Supplied records: Begin

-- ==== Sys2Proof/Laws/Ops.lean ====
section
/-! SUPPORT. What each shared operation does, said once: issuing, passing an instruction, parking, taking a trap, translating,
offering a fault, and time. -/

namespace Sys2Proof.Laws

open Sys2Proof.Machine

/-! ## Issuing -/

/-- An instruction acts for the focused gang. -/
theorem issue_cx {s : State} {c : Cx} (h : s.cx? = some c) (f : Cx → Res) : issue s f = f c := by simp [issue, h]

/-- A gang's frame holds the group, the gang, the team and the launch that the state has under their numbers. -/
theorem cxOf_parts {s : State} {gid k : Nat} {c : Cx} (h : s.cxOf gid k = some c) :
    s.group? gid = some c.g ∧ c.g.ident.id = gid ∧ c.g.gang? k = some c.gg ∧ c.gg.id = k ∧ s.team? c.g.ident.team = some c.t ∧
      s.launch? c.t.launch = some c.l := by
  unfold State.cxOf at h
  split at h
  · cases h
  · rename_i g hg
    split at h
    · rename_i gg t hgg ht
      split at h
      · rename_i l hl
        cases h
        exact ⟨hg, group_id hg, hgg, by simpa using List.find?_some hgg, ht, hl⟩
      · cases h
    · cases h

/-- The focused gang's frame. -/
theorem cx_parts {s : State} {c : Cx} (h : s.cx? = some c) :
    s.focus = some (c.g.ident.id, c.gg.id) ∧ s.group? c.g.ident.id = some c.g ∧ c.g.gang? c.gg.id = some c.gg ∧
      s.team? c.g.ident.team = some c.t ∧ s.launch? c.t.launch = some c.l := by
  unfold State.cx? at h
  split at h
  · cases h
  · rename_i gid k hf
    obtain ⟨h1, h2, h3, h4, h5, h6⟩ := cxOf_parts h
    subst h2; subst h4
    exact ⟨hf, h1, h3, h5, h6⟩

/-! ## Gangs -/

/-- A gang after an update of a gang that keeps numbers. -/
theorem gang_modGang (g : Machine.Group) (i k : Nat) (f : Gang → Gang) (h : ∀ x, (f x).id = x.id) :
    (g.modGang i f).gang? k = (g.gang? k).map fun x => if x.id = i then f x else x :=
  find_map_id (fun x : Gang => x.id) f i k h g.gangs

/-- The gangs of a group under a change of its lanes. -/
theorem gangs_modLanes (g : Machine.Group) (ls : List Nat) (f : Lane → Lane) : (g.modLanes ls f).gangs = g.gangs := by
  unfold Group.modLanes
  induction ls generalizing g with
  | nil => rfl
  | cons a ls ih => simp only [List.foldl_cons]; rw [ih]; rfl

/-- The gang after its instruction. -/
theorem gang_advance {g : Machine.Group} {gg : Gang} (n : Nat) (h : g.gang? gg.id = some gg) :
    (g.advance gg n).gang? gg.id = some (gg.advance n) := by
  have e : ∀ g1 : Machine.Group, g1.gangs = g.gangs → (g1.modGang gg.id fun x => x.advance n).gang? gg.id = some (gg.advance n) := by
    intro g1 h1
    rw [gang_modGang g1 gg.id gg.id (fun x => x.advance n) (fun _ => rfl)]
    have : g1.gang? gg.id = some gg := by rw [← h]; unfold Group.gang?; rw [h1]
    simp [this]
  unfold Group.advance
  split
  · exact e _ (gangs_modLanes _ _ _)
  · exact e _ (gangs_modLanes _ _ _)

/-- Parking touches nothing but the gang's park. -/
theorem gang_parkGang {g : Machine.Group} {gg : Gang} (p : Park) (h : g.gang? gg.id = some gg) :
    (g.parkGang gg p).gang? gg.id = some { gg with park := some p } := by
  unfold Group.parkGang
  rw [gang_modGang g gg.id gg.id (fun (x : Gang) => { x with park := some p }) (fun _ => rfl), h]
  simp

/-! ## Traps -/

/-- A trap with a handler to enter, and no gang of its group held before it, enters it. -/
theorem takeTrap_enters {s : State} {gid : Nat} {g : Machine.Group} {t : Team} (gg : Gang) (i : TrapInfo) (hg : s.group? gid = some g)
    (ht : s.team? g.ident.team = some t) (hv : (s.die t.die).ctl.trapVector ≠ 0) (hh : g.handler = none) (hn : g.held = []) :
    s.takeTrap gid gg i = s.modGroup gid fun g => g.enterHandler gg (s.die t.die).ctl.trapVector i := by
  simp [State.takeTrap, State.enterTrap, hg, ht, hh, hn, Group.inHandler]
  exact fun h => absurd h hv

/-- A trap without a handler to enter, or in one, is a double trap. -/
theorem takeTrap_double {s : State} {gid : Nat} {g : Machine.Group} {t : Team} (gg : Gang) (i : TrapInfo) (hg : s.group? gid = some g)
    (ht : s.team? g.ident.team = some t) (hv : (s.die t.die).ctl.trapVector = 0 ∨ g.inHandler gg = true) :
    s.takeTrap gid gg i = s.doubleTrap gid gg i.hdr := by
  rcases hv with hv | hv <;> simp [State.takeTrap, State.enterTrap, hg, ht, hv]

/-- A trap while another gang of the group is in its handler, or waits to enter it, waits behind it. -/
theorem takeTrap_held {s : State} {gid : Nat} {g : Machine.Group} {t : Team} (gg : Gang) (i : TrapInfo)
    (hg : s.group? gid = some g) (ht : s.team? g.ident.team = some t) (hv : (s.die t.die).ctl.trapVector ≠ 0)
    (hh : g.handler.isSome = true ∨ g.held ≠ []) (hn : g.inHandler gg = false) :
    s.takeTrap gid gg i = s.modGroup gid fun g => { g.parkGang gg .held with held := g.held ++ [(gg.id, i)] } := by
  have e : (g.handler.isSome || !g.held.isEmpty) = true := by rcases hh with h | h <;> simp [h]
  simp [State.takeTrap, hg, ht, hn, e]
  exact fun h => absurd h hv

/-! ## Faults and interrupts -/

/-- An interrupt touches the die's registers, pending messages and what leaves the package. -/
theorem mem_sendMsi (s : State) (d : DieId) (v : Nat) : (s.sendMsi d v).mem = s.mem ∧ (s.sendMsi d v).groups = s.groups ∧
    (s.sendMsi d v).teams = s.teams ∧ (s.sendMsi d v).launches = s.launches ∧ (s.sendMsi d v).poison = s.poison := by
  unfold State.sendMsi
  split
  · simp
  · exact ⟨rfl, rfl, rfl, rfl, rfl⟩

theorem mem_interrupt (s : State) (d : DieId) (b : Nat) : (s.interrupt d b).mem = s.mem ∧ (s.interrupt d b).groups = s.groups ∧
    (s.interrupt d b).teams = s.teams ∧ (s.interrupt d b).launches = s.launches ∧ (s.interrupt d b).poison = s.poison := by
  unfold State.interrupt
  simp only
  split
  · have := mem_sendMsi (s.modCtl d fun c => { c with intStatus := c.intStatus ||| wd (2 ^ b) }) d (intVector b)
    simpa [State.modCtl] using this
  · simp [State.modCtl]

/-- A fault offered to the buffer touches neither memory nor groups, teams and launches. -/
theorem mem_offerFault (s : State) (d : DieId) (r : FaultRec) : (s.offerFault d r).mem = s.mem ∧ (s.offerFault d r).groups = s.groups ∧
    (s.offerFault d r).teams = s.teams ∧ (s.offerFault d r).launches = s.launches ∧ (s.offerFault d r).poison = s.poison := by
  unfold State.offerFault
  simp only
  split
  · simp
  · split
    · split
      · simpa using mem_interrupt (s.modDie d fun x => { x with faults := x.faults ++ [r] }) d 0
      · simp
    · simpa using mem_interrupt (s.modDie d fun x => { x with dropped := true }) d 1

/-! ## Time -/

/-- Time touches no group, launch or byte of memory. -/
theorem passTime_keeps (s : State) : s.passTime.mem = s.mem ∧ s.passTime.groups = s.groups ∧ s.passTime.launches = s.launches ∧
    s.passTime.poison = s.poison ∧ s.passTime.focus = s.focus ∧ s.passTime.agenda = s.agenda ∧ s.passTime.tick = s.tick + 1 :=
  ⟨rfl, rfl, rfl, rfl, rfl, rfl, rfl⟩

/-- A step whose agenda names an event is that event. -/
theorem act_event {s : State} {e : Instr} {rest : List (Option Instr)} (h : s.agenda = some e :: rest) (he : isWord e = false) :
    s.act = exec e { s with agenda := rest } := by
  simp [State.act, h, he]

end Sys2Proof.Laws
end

Supplied records: End

Assigned task
The answer must consist of every line above that contains the word "touches".

Your response
/-- Parking touches nothing but the gang's park. -/
/-- An interrupt touches the die's registers, pending messages and what leaves the package. -/
/-- A fault offered to the buffer touches neither memory nor groups, teams and launches. -/
/-- Time touches no group, launch or byte of memory. -/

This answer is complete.